Merging two disciplines, this project offers a visual snapshot of the collaborative process between hot glass sculptor Victoria Guy and modern block printer/textile artist Hyunjung Lee. Intricate details and colours make this installation best for daytime viewing.

Coming Home, Forno Cultura
1056 Queen Street West

On display, the new furniture and home goods collection from Contra Studio by Christine Rohrbacher invites you to take a moment and enjoy the details of the hand-sewn leather and wood joinery of each piece. Stop by during shop hours to touch and interact with the collection.

FINOM x minä perhonen lamp collection, Gaspard
886 Queen Street West

These aren’t SAD lamps, they’re happy lamps. For the 2023 DesignTO Festival, Gaspard’s window becomes a source for both light and dreaming, showing a collection of lighting designed by Finnish interior architect Esa Vesmanen and Akira Minagawa, a Japanese textile and clothing designer.

FLOWERS, gh3*
55 Ossington Avenue

Respectfully sourced, large in scale and constructed using ancient felt-making techniques, Flowers is comprised of suspended vibrant wool. This concept by Tracy Olan and Jess Koehn sets out to explore the dynamic relationships formed in nature, particularly among flowers, and what one can offer another.

Irresistible Indigo, gravitypope
1010 Queen Street West

Pass by this window installation at Queen and Ossington to discover block printer and experimental artist Hyunjung Lee’s textile display—the creative philosophies of which come from Hyunjung’s cultural identity.

Love Bomb, Gladstone House
1214 Queen Street West

Advertised as an “explosion of art and love,” love bomb is showing along the Gladstone House’s Robinson Room windows. The quirky black and white illustrations from catchoo (aka Carlos Charris) are a call to action for courageously standing against hate, ignorance and injustice.

REIGN, The Drake Hotel
1150 Queen Street West

Exploring the reign of nature, this captivating window installation in collaboration with artist Victoria Fard and SHAKERSZSTORIES represents the duality of nature’s strength and fragility. Daytime viewing is recommended.

Living With Rocks, FAWN
967 Queen Street West

The title of Corey Moranis’ DesignTO project is quite literally what it seems. Inspired by the weathered industrial materials found along the shores of the Leslie Spit, the artist’s own collection of home objects makes up the display. Through small modifications or pairing them with a counterpart that completes their imagined function, the objects are cast off, eroded by nature, given new meaning, and treasured once again.

Designlines Windows Installations DesignTO
“Alongside” still by Lukus Toane.

Little Italy

Alongside, Anti Vice Juicery
853 College Street

Lukus Toane seeks to more broadly consider the objects we surround ourselves with through this new installation. The use of raw canvas and different-sized wooden frames provides a simplified window installation which is intended to be aesthetically neutral.

Cyrc DesignTO
Cyrc’s Pisa Vase.

Roncesvalles

Happy Little Trees, 313 Design Market
313 Roncesvalles Avenue

Rather than make a didactic installation about sustainability, Cyrc wants to create a simple moment of wonder and joy in the storefront window at 313 Design Market.
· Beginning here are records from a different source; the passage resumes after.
-- ==== Sys2Proof/Machine/Tables.lean ====
section
/-! DEFINITION. Tables: where an entry lies, what an Accord sees, lookups, writes, relocation, Maceration, resize, bank
replacement, scrub and sweep (spec/09_table_store.md R230 to R251, spec/18_command_reference.md R426). -/

namespace Sys2Proof.Machine

/-! ### Versions (R235) -/

/-- Draining, current and staged Accords in that order; a tag that names none of them is earlier than all three. -/
def State.tagRank (s : State) (a : Nat) : Nat :=
  if a = s.accord.staged.toNat then 3 else if s.accord.live ∧ a = s.accord.current.toNat then 2
  else if s.accord.drainValid ∧ a = s.accord.draining.toNat then 1 else 0

def State.visible (s : State) (a : Nat) (e : TEntry) : Bool :=
  (e.born.toNat == a || s.tagRank e.born.toNat < s.tagRank a) && (e.dead == e.born || s.tagRank a < s.tagRank e.dead.toNat)

/-- Entries with the latest BORN first. -/
def State.latestFirst (s : State) (l : List TEntry) : List TEntry :=
  [3, 2, 1, 0].flatMap (fun r => l.filter (fun e => s.tagRank e.born.toNat == r))

/-! ### Entries (R240, R246, R249) -/

/-- Logical bank and row of a slot's data. -/
def slotRow (d : ObjWord) (e : TEntry) : Nat × Nat :=
  let b := bucketRow d e.way e.bucket
  (b.1, b.2 + 1 + e.slot * dSlot d / 64)

def State.badRow (s : State) (bank row : Nat) : Bool := s.tables.bad.contains (s.physBank bank * 24576 + row)

/-- The entry in 32 bytes of an EXT table, where one is there. -/
def extEntry (d : ObjWord) (w i k : Nat) (l : List Byte) : Option TEntry :=
  let tag := leVal (slice l 28 4)
  if bitAt tag 23 then
    some { key := l.take (dKeyLen d), result := slice l 20 8, born := BitVec.ofNat 4 (bits tag 31 28), dead := BitVec.ofNat 4 (bits tag 27 24)
           way := w, bucket := i, slot := k }
  else none

def extBytes (e : TEntry) : List Byte :=
  padTo 20 e.key ++ e.result ++ leBytes 4 (e.born.toNat * 2 ^ 28 + e.dead.toNat * 2 ^ 24 + 2 ^ 23)

/-- The structure has been begun: its rows or its region were cleared as its first entry was written. -/
def State.begun (s : State) (x : TStruct) : Bool := s.tables.structs.any (fun t => t.num == x.num && t.desc == x.desc)

/-- The entries in one bucket. -/
def State.inBucket (s : State) (x : TStruct) (w i : Nat) : List TEntry :=
  if dKind x.desc = 6 then
    if !s.begun x then [] else
    (List.range 2).filterMap (fun k => extEntry x.desc w i k (s.dramBytes (extBucket x.desc (x.logOf i) w i + 32 * k) 32))
  else x.entries.filter (fun e => e.way == w && e.bucket == i)

/-- Way and bucket of the 64-byte unit `k` of an EXT table's region. -/
def TStruct.extPlace (x : TStruct) (k : Nat) : Nat × Nat :=
  let of' := fun (log : Nat) => if k < 2 ^ log then (0, k) else (1, k - 2 ^ log)
  match x.migr with
  | none => of' (dLog x.desc)
  | some m => if 2 ^ m.oldLog ≤ k ∧ k < 2 ^ (m.oldLog + 1) ∧ m.cursor ≤ k - 2 ^ m.oldLog then of' m.oldLog else of' (m.oldLog + 1)
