-- ==== Sys2Proof/Machine/Pools.lean ====
section
/-! DEFINITION. The Buffer Pool Manager: cache refills, enabling a pool, leak sweeps and the H6 operations
(spec/12_buffer_pools.md R281 to R296, spec/08_helpers.md R224 to R228). -/

namespace Sys2Proof.Machine

/-! ### Caches (R286, R295) -/

/-- Discard ring entries that read uncorrectable: each is LOST, is not handed out any more and is reported (R295). -/
def State.loseEntries (s : State) (p : Nat) (l : List Nat) : State :=
  let l := l.filter (fun e => !(s.pool p).lost.contains e)
  if l.isEmpty then s
  else
    let s := s.modPool p (fun q =>
      let t := Pool.clip { q with lost := q.lost ++ l }
      { t with lowWater := min q.lowWater t.free })
    l.foldl (fun s e => s.raise (src 41 0) 0x90 { addr := p * 2 ^ 20 + e, master := 0x4105, access := 1 }) s

/-- Positions from the head that a refill of a cache with `n` entries reads. -/
def Pool.refillPlaces (p : Pool) (n : Nat) : List Nat := (span n (n + 64)).filter (· < p.ring.count)

/-- CACHE_REFILL: a cache that has fallen to 32 entries reads the next 64 of its ring, from DRAM in class SC1 once the channels that hold
them serve. -/
def State.cacheRefill (s : State) (p k : Nat) : State :=
  let q := s.pool p
  let n := q.cached k
  let at' := (q.refillPlaces n).map (fun i => s.slotAddr p (q.ring.slot i))
  if 32 < n then s
  else if p ≠ 0 ∧ s.poolDram p ∧ at'.any (fun a => !s.dramOpen a 8) then s
  else
    let bad := (q.refillPlaces n).filter (fun i => q.badRing.contains (q.ring.slot i) || (p != 0 && s.poolBad p (s.slotAddr p (q.ring.slot i)) 8))
    let lines := (at'.map (· / 64)).eraseDups
    let s := if p ≠ 0 ∧ s.poolDram p then ((s.dramIssue false lines 1 0x4105).readLines lines 0x4105 1).2 else s
    let s := s.loseEntries p (bad.map q.ring.entry)
    s.modPool p (fun q => { q with cache := Store.set 128 q.cache k (min (n + 64) q.free) })

def execCacheRefill (pool cache : Nat) (s : State) : Host.Outcome State Fault Refusal :=
  answer (if s.up 41 && (if pool = 0 then cache < 5 else pool < 16 && cache == 0) then s.cacheRefill pool cache else s)

/-! ### Pools (R283, R284) -/

/-- Bytes of a pool's region: buffers, state words and ring, rounded up to a cell or a MiB. -/
def regionSize (w : ObjWord) : Nat :=
  let n := fld w 56 36 * (2 ^ fld w 61 57 + 16)
  let u := if fld w 62 62 = 1 then 2 ^ 20 else 256
  (n + u - 1) / u * u

def regionBase (w : ObjWord) : Nat := fld w 18 0 * (if fld w 62 62 = 1 then 2 ^ 20 else 256)

/-- The regions of two pools overlap. -/
def regionsMeet (a b : ObjWord) : Bool :=
  fld a 62 62 == fld b 62 62 && regionBase a < regionBase b + regionSize b && regionBase b < regionBase a + regionSize a

/-- What a write that sets ENABLE needs. -/
def State.poolFits (s : State) (p : Nat) (w : ObjWord) : Bool :=
  let z := fld w 61 57
  let n := fld w 56 36
  6 ≤ z && z ≤ 21 && 1 ≤ n && n ≤ 1048576 && fld w 35 19 == 0 &&
    (if fld w 62 62 = 1 then regionBase w + regionSize w ≤ s.dramSize
     else s.param 0x06 * 256 ≤ regionBase w && regionBase w + regionSize w ≤ 262144 * 256)
    && (span 1 16).all (fun q => q == p || !s.poolOn q || !regionsMeet w (s.obj 0x0070 q))

/-- A write changes the pool's geometry. -/
def newGeometry (old w : ObjWord) : Bool := fld old 62 36 != fld w 62 36 || fld old 18 0 != fld w 18 0

/-- Bytes of a pool's buffers that are marked uncorrectable stay so; a new geometry starts with every buffer free and
every GEN 0, in the state words and in a ring that holds every buffer (R284). -/
def State.setPool (s : State) (p : Nat) (w : ObjWord) : State :=
  let n := fld w 56 36
  let fresh := newGeometry (s.obj 0x0070 p) w
  let s := s.setObj 0x0070 p w
  if fresh then
    let s := s.poolPut p (s.wordAddr p 0) (List.replicate (8 * n) 0 ++ (List.range n).flatMap (leBytes 8))
    s.modPool p (fun q => { q with
      ring := { limit := n }, cache := [], lowWater := n, lost := [], stuck := [], leaked := 0, inUse := 0, badRing := [], badBuf := [] })
  else s

/-- Buffers of a pool whose state word is not all zero, or is known to be damaged. -/
def State.usedBufs (s : State) (p : Nat) : List Nat :=
  let a := s.wordAddr p 0
  let m := if s.poolDram p then s.dram.data else s.pools.cells
  (((m.filter (fun e => a ≤ e.1 && e.1 < s.slotAddr p 0)).map (fun e => (e.1 - a) / 8)) ++ (s.pool p).stuck).eraseDups

/-! ### Leaks (R293) -/

/-- LEAK_SWEEP: every state word and descriptor state is visited, and what has been held longer than LEAK_AGE is marked. -/
def State.leakSweep (s : State) : State :=
  let age := s.param 0x08 * 100
  if age = 0 then s
  else
    let late := fun (w t : Nat) => age < (s.tenMs + 2 ^ w - t) % 2 ^ w
    let bufs := (span 1 16).flatMap (fun p => if s.poolOn p then
      ((s.usedBufs p).filter (fun i =>
        let b := s.buf p i
        (b.alloc || (s.pool p).stuck.contains i) && !b.leak && late 32 b.time.toNat)).map (fun i => (p, i)) else [])
    let ds := (s.pools.desc.filter (fun e => (e.2.st == .consumed || e.2.bad) && !e.2.leak && late 20 e.2.since.toNat)).map (·.1)
    let first := match bufs, ds with
      | (p, i) :: _, _ => bufHandle (s.buf p i).gen.toNat p i
      | [], d :: _ => (s.handleOf d).toNat
      | [], [] => 0
    let s := bufs.foldl (fun s e => (s.modBuf e.1 e.2 (fun b => { b with leak := true })).modPool e.1 (fun q => { q with leaked := q.leaked + 1 })) s
    let s := ds.foldl (fun s d => s.modDesc d (fun k => { k with leak := true })) s
    let n := bufs.length + ds.length
    if n = 0 then s else s.raise (src 41 0) 0x91 { addr := first, detail := n, master := 0x4105, access := 0xA }

def execLeakSweep (s : State) : Host.Outcome State Fault Refusal := answer (if s.up 41 then s.leakSweep else s)

/-! ### H6 (R224 to R228) -/

/-- What an H6 operation answers, with the state after it; `none` while it waits for a refill. -/
abbrev Packed := Option (HelperRes × State)

def State.cellEcc (s : State) (a master : Nat) : State := s.raise (src 41 1) 0x92 { addr := a / 256, master := master, access := 7 }

/-- Check a packet handle: the refusal, or whether it names the thread's own packet. -/
def State.packetCheck (s : State) (t : Nat) (h : HelperOp) : Sum (HelperRes × State) Bool :=
  let d := handleDesc h.xb
  let k := s.desc d
  let x := s.rcd h.record
  let plain := bits h.xb.toNat 23 19 = 0
  let own := x.disp.handle == h.xb && x.gen == h.gen && x.st == .running && !x.task && plain
  if k.bad then .inl (poisoned, s.raise (src 41 2) 0x90 { addr := d, master := t, access := 7 })
  else if k.gen.toNat ≠ bits h.xb.toNat 31 24 then .inl (refusal 1, s)
  else if own then .inr true
  else if k.st = .consumed ∧ plain then .inr false
  else .inl (refusal 2, s)

/-- Take head cells from pool 0 through the HEAD cache: none where the pool has none, `none` inside while it waits. -/
def State.headCellsFor : Nat → State → Option (Option (List Nat × State))
  | 0, s => some (some ([], s))
  | n + 1, s =>
    if !s.headGranted then some none
    else match s.takeEntry 0 4 with
      | none => if 0 < (s.pool 0).free then none else some none
      | some (c, s) =>
        match State.headCellsFor n s with
        | none => none
        | some none => some none
        | some (some (l, s)) => some (some (c :: l, s))

/-- The edited length with a head edit and a kept length. -/
def editLen (head : Option (List Nat × Nat × Nat)) (kept : Nat) : Int :=
  match head with
  | some (_, n, k) => (n : Int) + kept - k
  | none => kept

/-- DEDUCED, log 41. -/
def State.packetOp (s : State) (t : Nat) (h : HelperOp) (own : Bool) : Packed :=
  let d := handleDesc h.xb
  let k := s.desc d
  let len := metaLen k.metaw
  let n := bits h.fields.toNat 9 0
  let off := h.acc.toNat
  match h.op.toNat with
  | 0 =>
    if len ≤ off then some (refusal 3, s)
    else
      let n := min n (len - off)
      match s.chainBad k.cells off n with
      | some a => some (poisoned, s.cellEcc a t)
      | none => some ({ helpRes (BitVec.ofNat 64 n) with addr := h.dst, bytes := s.chainRead k.cells off n }, s)
  | 1 => if len < off + n then some (refusal 3, s) else some (helpRes 0, s.chainWrite k.cells off h.data)
  | 2 =>
    let cut := off % 16384
    let e : Int := (n : Int) + k.kept - cut
    if 512 < h.xa.toNat % 512 + n ∨ k.kept < cut ∨ e < 14 then some (refusal 3, s)
    else match State.headCellsFor ((n + 255) / 256) s with
      | none => none
      | some none => some (refusal 4, s.allocFail 0)
      | some (some (cells, s)) =>
        let s := (s.chainWrite cells 0 h.data).freeEntries 0 k.headCells
        some (helpRes (BitVec.ofInt 64 e), s.modDesc d (fun q => { q with head := some (cells, n, cut) }))
  | 3 =>
    let e := editLen k.head off
    if len < off ∨ e < 14 then some (refusal 3, s)
    else some (helpRes (BitVec.ofInt 64 e), s.modDesc d (fun q => { q with trim := some off }))
  | _ => if own then some (refusal 2, s) else some (helpRes 0, s.freePacket d)

def State.bufferOp (s : State) (t : Nat) (h : HelperOp) : Packed :=
  let p := bufPool h.xb.toNat
  let i := bufIndex h.xb.toNat
  let b := s.buf p i
  let n := bits h.fields.toNat 9 0
  let off := h.acc.toNat
  let a := s.bufAddr p i
  if p = 0 ∨ s.poolCount p ≤ i then some (refusal 2, s)
  else if s.poolGone p i then some (refusal 8, s)
  else if !s.poolOpen p i then none
  else if b.bad then some (poisoned, s.badWord p i t 7)
  else if b.gen.toNat ≠ bufGen h.xb.toNat then some (refusal 1, s)
  else if !b.alloc then some (refusal 2, s)
  else match h.op.toNat with
    | 6 => some (helpRes 0, s.freeBuffer p i)
    | 7 =>
      if s.poolSize p < off + n then some (refusal 3, s)
      else if s.poolDram p ∧ s.dramGone (a + off) n then some (refusal 8, s)
      else if s.poolDram p ∧ ¬ s.dramOpen (a + off) n then none
      else match s.bufRead p i off n t with
        | (some l, s) => some ({ helpRes (BitVec.ofNat 64 n) with addr := h.dst, bytes := l }, s)
        | (none, s) => some (poisoned, s)
    | _ =>
      if s.poolSize p < off + n then some (refusal 3, s)
      else if s.poolDram p ∧ s.dramGone (a + off) n then some (refusal 8, s)
      else if s.poolDram p ∧ ¬ s.dramOpen (a + off) n then none
      else some (helpRes 0, s.bufWrite p i off h.data t)

/-- I41 has accepted an operation that waits there, for a refill or a stopped channel: it holds no later one back (R17, R286). -/
def State.hopAccepted (s : State) (t id : Nat) : State :=
  s.modCl (t / 128) (fun c => { c with hops := c.hops.map (fun h => if h.id = id then { h with arrived := true } else h) })

/-- What I41 does with an H6 operation. -/
def State.h6Op (s : State) (t : Nat) (h : HelperOp) : Packed :=
  if h.op.toNat = 5 then
    match s.allocBuffer h.acc.toNat t with
    | .got hd s => some (helpRes (BitVec.ofNat 64 hd), s)
    | .none s => some (refusal 4, s)
    | .bad s => some (poisoned, s)
    | .refused => some (refusal 8, s)
    | .wait => none
  else if 5 < h.op.toNat then s.bufferOp t h
  else match s.packetCheck t h with
    | .inl r => some r
    | .inr own => s.packetOp t h own

/-- Of two frees of one handle in one cycle the lower master's counts: one that comes second here takes the place of the first, whose result
has not landed yet (R292; DESIGN CHOICE, log 57). -/
def State.freeTie (s : State) (t : Nat) (h : HelperOp) : Option FreedNow :=
  if h.op = 4 ∨ h.op = 6 then
    s.pools.freedNow.find? (fun f => f.since == s.time.elapsed && f.handle == h.xb.toNat && decide (t < f.master) && decide (h.id < f.seq)
      && (s.cl (f.master / 128)).hops.any (fun g => g.id == f.hop))
  else none

/-- I41 carries an operation out and returns its result. -/
def State.h6Do (s : State) (t : Nat) (h : HelperOp) : State :=
  match s.freeTie t h with
  | some f =>
    let s := { s with pools := { s.pools with freedNow := (s.pools.freedNow.filter (· != f)) ++ [{ f with master := t, hop := h.id }] } }
    (s.hopDone f.master f.hop (refusal 2)).hopDone t h.id (helpRes 0)
  | none =>
    match s.h6Op t h with
    | none => s.hopAccepted t h.id
    | some (r, s) =>
      let s := if (h.op = 4 ∨ h.op = 6) ∧ r = helpRes 0 then
          { s with pools := { s.pools with freedNow := (s.pools.freedNow.filter (fun f => f.since == s.time.elapsed))
              ++ [{ since := s.time.elapsed, handle := h.xb.toNat, master := t, hop := h.id, seq := s.nextId }] } }
        else s
      s.hopDone t h.id r

/-- PACKET_BUFFER_OP: an H6 operation of a thread reaches I41. -/
def State.h6Arrive (s : State) (t : Nat) : State :=
  match s.waitingHop t 6 with
  | none => s
  | some h =>
    if s.sentAhead (t / 128) h then s
    else if s.inReset 41 then s.hopDone t h.id (refusal 8)
    else if !s.up 41 then s
    else s.h6Do t h

def execPacketBufferOp (thread : ThreadId) (s : State) : Host.Outcome State Fault Refusal :=
  answer (if threadOk thread then s.h6Arrive (threadNo thread) else s)

end Sys2Proof.Machine
end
The Montreal-based design studio has curated the 3D-printed display out of its signature medium—plant-based recycled plastic.

imbibe like roots, Michelle Ross Studio
197 Sorauren Avenue

In an intricate textile form, leaves, blossoms, and seeds of local plant life are embedded in this elegant window installation by Kathleen Morris. The title draws attention to the essential interdependence between humans and the more-than-human world.

Siliceous Earth, Scout
405 Roncesvalles Avenue

Glass artist Sydni Weatherson’s collection of vessels for DesignTO is inspired by aerial photographs of salt flats, the granular quality of watercolour pigments, and the natural fluidity of molten glass.